Acute admissions are, of course, the emergency ones, that go through accident and emergency or straight into a medical assessment unit.

I am now aware that some Primary Care Trusts are asking GPs to reduce the number of these admissions by 20%.  This is a curious target. Only 25% of acute admissions are referred into hospital by GPs. The rest of these admissions, all of whom are by definition GP patients and are therefore logged against their names, turn up in hospitals inthe back of ambulances, or are driven there by their friends or relatives when seriously ill.

To deliver the reduction in acute admissions demanded of GPs they either have to stop their referral of people who front up with heart attacks in their surgeries by 80%, or they have to ignore meningitis in children, or send people home with deep vein thromboses. Alternatively, they have to set up roadblocks that prevent ambulances carrying their patients arriving at accident and emergency units.

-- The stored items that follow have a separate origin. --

/-- Rule R125 (decision D29, the spec's own choice): a slice a scan cuts at a sync byte to its declared length is
never malformed, and a slice is malformed exactly when it is too short, does not start with the sync byte, or has
another length than it declares. -/
def Obligations.MalformedOnlyOutsideTheScan : Prop :=
  (∀ b : List Byte, b.head? = some sync → declaredTotal b ≤ b.length →
    decodeSlice (b.take (declaredTotal b)) ≠ .malformed) ∧
  ∀ (l : List Byte) (s : State), exec (.frameDecode l) s = .next (s.emit (.decode .malformed)) ↔
    (l.length < 9 ∨ l.head? ≠ some sync ∨ l.length ≠ declaredTotal l)

/-- Rules R126 and R131: FRAME.TRYDECODE in the order of its tests (the sync byte of least offset, decision D6; the
three short cases, decision D11; the drop after a CRC mismatch, decision D4: the spec's own choices). -/
def Obligations.TryDecodeInTestOrder : Prop :=
  ∀ s : State,
    (exec (.frameTryDecode []) s = .next (s.emit (.tryDecode .needMoreData))) ∧
    (∀ b, b ≠ [] → 0x5A#8 ∉ b → exec (.frameTryDecode b) s = .next (s.emit (.tryDecode (.resync b.length)))) ∧
    (∀ g t, g ≠ [] → 0x5A#8 ∉ g →
      exec (.frameTryDecode (g ++ 0x5A#8 :: t)) s = .next (s.emit (.tryDecode (.resync g.length)))) ∧
    (∀ t, t.length < 6 → exec (.frameTryDecode (0x5A#8 :: t)) s = .next (s.emit (.tryDecode .needMoreData))) ∧
    (∀ w0 w1 c m hi lo r, r.length < 2 + (hi.toNat * 256 + lo.toNat) →
      exec (.frameTryDecode (0x5A#8 :: w0 :: w1 :: c :: m :: hi :: lo :: r)) s =
        .next (s.emit (.tryDecode .needMoreData))) ∧
    ∀ w c m p k r, p.length ≤ 65535 →
      exec (.frameTryDecode (candidate w c m p k ++ r)) s = .next (s.emit (.tryDecode (
        if crcOf (frameBody w c m p) = k then .decoded ⟨c, m, p⟩ (9 + p.length)
        else if s.straps.crcFailDrop = .candidate then .resync (9 + p.length) else .resync 1)))

/-- Rule R130 (its second half derived there from rules R121, R124): the round trip, through FRAME.DECODE and, with
any bytes after the frame, through FRAME.TRYDECODE; the other direction where the slice carries protocol control word
0x0001; and that another word does not re-encode. -/
def Obligations.EncodeDecodeRoundTrip : Prop :=
  (∀ (c m : Byte) (p t : List Byte) (s : State), p.length ≤ 65535 →
    ∃ f, exec (.frameEncode c m p) s = .next (s.emit (.frame f)) ∧
      exec (.frameDecode f) s = .next (s.emit (.decode (.ok ⟨c, m, p⟩))) ∧
      exec (.frameTryDecode (f ++ t)) s = .next (s.emit (.tryDecode (.decoded ⟨c, m, p⟩ (9 + p.length))))) ∧
  ∀ (l : List Byte) (fr : Frame) (s : State), exec (.frameDecode l) s = .next (s.emit (.decode (.ok fr))) →
    ∃ f, exec (.frameEncode fr.category fr.messageId fr.payload) s = .next (s.emit (.frame f)) ∧
      (f = l ↔ l[1]? = some 0x00#8 ∧ l[2]? = some 0x01#8)

/-! ## StreamReassembler, 42_stream_reassembler.md -/

/-- Rule R141: RX.FEED by what the buffer holds after step 1. Beyond a finite BUF_CAP the feed is refused (rule R33).
Otherwise, in the order of the steps: no sync byte (step 2); a sync byte and a wait (steps 3, 4, 5); a whole candidate
(step 6, with the drop of decision D4), after which the feed does what it would do on the rest of the buffer (step 7).
-/
def Obligations.FeedFollowsTheSteps : Prop :=
  ∀ (new : List Byte) (s : State),
    (¬ s.roomFor new.length → exec (.rxFeed new) s = .refused .bufferCapacityExceeded) ∧
    (s.roomFor new.length →
      (0x5A#8 ∉ s.buf ++ new →
        exec (.rxFeed new) s = .next { s with buf := [], results := s.results ++ [.events []] }) ∧
      (∀ g t, s.buf ++ new = g ++ 0x5A#8 :: t → 0x5A#8 ∉ g →
        (t.length < 6 ∨ (0x5A#8 :: t).length < declaredTotal (0x5A#8 :: t)) →
        exec (.rxFeed new) s = .next { s with buf := 0x5A#8 :: t, results := s.results ++ [.events []] }) ∧
      (∀ g w c m p k r, s.buf ++ new = g ++ (candidate w c m p k ++ r) → 0x5A#8 ∉ g → p.length ≤ 65535 →
        ∃ evs b,
          exec (.rxFeed (if crcOf (frameBody w c m p) = k ∨ s.straps.crcFailDrop = .candidate then r
            else (candidate w c m p k ++ r).drop 1)) { s with buf := [] } =
            .next { s with buf := b, results := s.results ++ [.events evs] } ∧
          exec (.rxFeed new) s = .next { s with
            buf := b
            results := s.results ++ [.events ((if crcOf (frameBody w c m p) = k then .validFrame ⟨c, m, p⟩
              else .corruptFrameDetected) :: evs)] }))

/-- Rule R150 (its bound derived there from rule R151): RX.BYTE is RX.FEED of one byte; with CANDIDATE, from a buffer
at rest, it emits at most one event; with ONE_BYTE it may emit several. -/
def Obligations.RxByteIsFeedOfOneByte : Prop :=
  (∀ (b : Byte) (s : State),
    exec (.rxByte b) s = exec (.rxFeed [b]) s ∧
    (s.roomFor 1 → ∃ buf evs,
      exec (.rxByte b) s = .next { s with buf := buf, results := s.results ++ [.events evs] } ∧
      (s.straps.crcFailDrop = .candidate → atRest s.buf = true → evs.length ≤ 1))) ∧
  ∃ (b : Byte) (s : State) (buf : List Byte) (evs : List Event),
    s.straps.crcFailDrop = .oneByte ∧ atRest s.buf = true ∧ 1 < evs.length ∧
    exec (.rxByte b) s = .next { s with buf := buf, results := s.results ++ [.events evs] }

/-- Rule R34 (derived there from rule R141): after RESET and after any feed the buffer is at rest, at most 65543 bytes
long. -/
def Obligations.BufferIsAtRestAfterFeed : Prop :=
  (∀ s : State, ∃ t, exec .reset s = .next t ∧ t.buf = []) ∧
  ∀ (new : List Byte) (s : State), s.roomFor new.length → ∃ t, exec (.rxFeed new) s = .next t ∧
    (t.buf = [] ∨ (t.buf[0]? = some 0x5A#8 ∧
      (t.buf.length < 7 ∨
        ∃ hi lo, t.buf[5]? = some hi ∧ t.buf[6]? = some lo ∧
          t.buf.length < 9 + (hi.toNat * 256 + lo.toNat)))) ∧
    t.buf.length ≤ 65543

/-- Rule R147 (its second bound derived there from rule R141): a pass that resumes has removed at least one byte, so a
feed always ends within as many passes as there are bytes, and it emits at most as many events as there are sync bytes
in the buffer after step 1. -/
def Obligations.FeedEndsAndEventsAreBounded : Prop :=
  (∀ (d : CrcFailDrop) (b b' : List Byte) (e : Event), scanPass d b = .resume e b' → b'.length < b.length) ∧
  (∀ (d : CrcFailDrop) (b : List Byte) (n : Nat), b.length < n → scanFuel d n b = scan d b) ∧
  ∀ (new : List Byte) (s : State), s.roomFor new.length → ∃ b evs,
    exec (.rxFeed new) s = .next { s with buf := b, results := s.results ++ [.events evs] } ∧
    evs.length ≤ (s.buf ++ new).count 0x5A#8

/-- Rule R149 (derived there from rules R141, R34): feeding nothing from a buffer at rest returns no event and changes
nothing. -/
def Obligations.FeedingNothingChangesNothing : Prop :=
  ∀ s : State, s.Inv → exec (.rxFeed []) s = .next { s with results := s.results ++ [.events []] }

/-- Rule R151 (derived there from rule R141, the state names decision D15): the FSM view and its transitions under
RX.BYTE; with ONE_BYTE a failing candidate's stored bytes are rescanned without their sync byte. -/
def Obligations.FsmTransitions : Prop :=
  ∀ (b : Byte) (s : State), s.roomFor 1 → atRest s.buf = true →
    ∃ buf evs, exec (.rxByte b) s = .next { s with buf := buf, results := s.results ++ [.events evs] } ∧
      (fsmView s.buf = .hunt → b ≠ 0x5A#8 → fsmView buf = .hunt ∧ buf = [] ∧ evs = []) ∧
      (fsmView s.buf = .hunt → b = 0x5A#8 → fsmView buf = .header 1 ∧ buf = [b] ∧ evs = []) ∧
      (∀ n, fsmView s.buf = .header n → 1 ≤ n ∧ n ≤ 6 ∧ buf = s.buf ++ [b] ∧ evs = [] ∧
        (n < 6 → fsmView buf = .header (n + 1)) ∧
        (n = 6 → ∃ total, 9 ≤ total ∧ fsmView buf = .body 7 total)) ∧
      (∀ n total, fsmView s.buf = .body n total → 7 ≤ n ∧ n < total ∧
        (n + 1 < total → fsmView buf = .body (n + 1) total ∧ buf = s.buf ++ [b] ∧ evs = []) ∧
        (n + 1 = total → fsmView (s.buf ++ [b]) = .check ∧
          (∀ fr, decodeSlice (s.buf ++ [b]) = .ok fr →
            fsmView buf = .hunt ∧ buf = [] ∧ evs = [.validFrame fr]) ∧
          ((∀ fr, decodeSlice (s.buf ++ [b]) ≠ .ok fr) →
            (s.straps.crcFailDrop = .candidate →
              fsmView buf = .hunt ∧ buf = [] ∧ evs = [.corruptFrameDetected]) ∧
            (s.straps.crcFailDrop = .oneByte →
              buf = (scan .oneByte ((s.buf ++ [b]).drop 1)).2 ∧
              evs = .corruptFrameDetected :: (scan .oneByte ((s.buf ++ [b]).drop 1)).1)))) ∧
      fsmView s.buf ≠ .check

/-- Rule R152 (derived there from rule R141): any way of cutting a stream into feeds gives the same events in the same
order and the same final buffer as one feed of the whole, for both values of CRC_FAIL_DROP. -/
def Obligations.SplitInvariance : Prop :=
  ∀ (pieces : List (List Byte)) (s t : State), exec (.rxFeed pieces.flatten) s = .next t → atRest s.buf = true →
    ∃ u, runOps (pieces.map .rxFeed) s = .next u ∧ u.buf = t.buf ∧
      ∃ l, u.results = s.results ++ l ∧ eventsOf l = eventsOf (t.results.drop s.results.length) ∧
        u.crc = t.crc ∧ u.straps = t.straps ∧ u.requests = t.requests

/-- Rule R153 (derived there from rules R141, R126): RX.FEED is FRAME.TRYDECODE in a loop. -/
def Obligations.FeedIsTryDecodeLoop : Prop :=
  (∀ (b : List Byte) (s : State),
    exec (.frameTryDecode b) s = .next (s.emit (.tryDecode (tryDecodeBuffer s.straps.crcFailDrop b)))) ∧
  ∀ (new : List Byte) (s : State), s.roomFor new.length → ∀ n, (s.buf ++ new).length < n →
    exec (.rxFeed new) s = .next { s with
      buf := (tryLoop s.straps.crcFailDrop n (s.buf ++ new)).2
      results := s.results ++ [.events (tryLoop s.straps.crcFailDrop n (s.buf ++ new)).1] }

None of these are very likely, are they?

I wonder how much McKinsey's were paid for this fabulous insight? And I wonder what part of the savings will result from this cut in admissions? I suspect it will be close to 0%.

This is because GPs refer people to hospitals because they are sick,  not because it is fun. And they do so because they know that if they get things wrong they are likely to suffer serious consequences, including being sued, and being referred to the General Medical Council. All of those complaints procedures will, of course, remain intact despite the cuts. But supposedly  McKinsey think that GPs will now take a massive increase in risk to help balance the books of the NHS.

I have a message for McKinsey and Andrew Lansley: they may be stupid, but GPs aren't, and the rest of us should be grateful that GPs will still refer when necessary.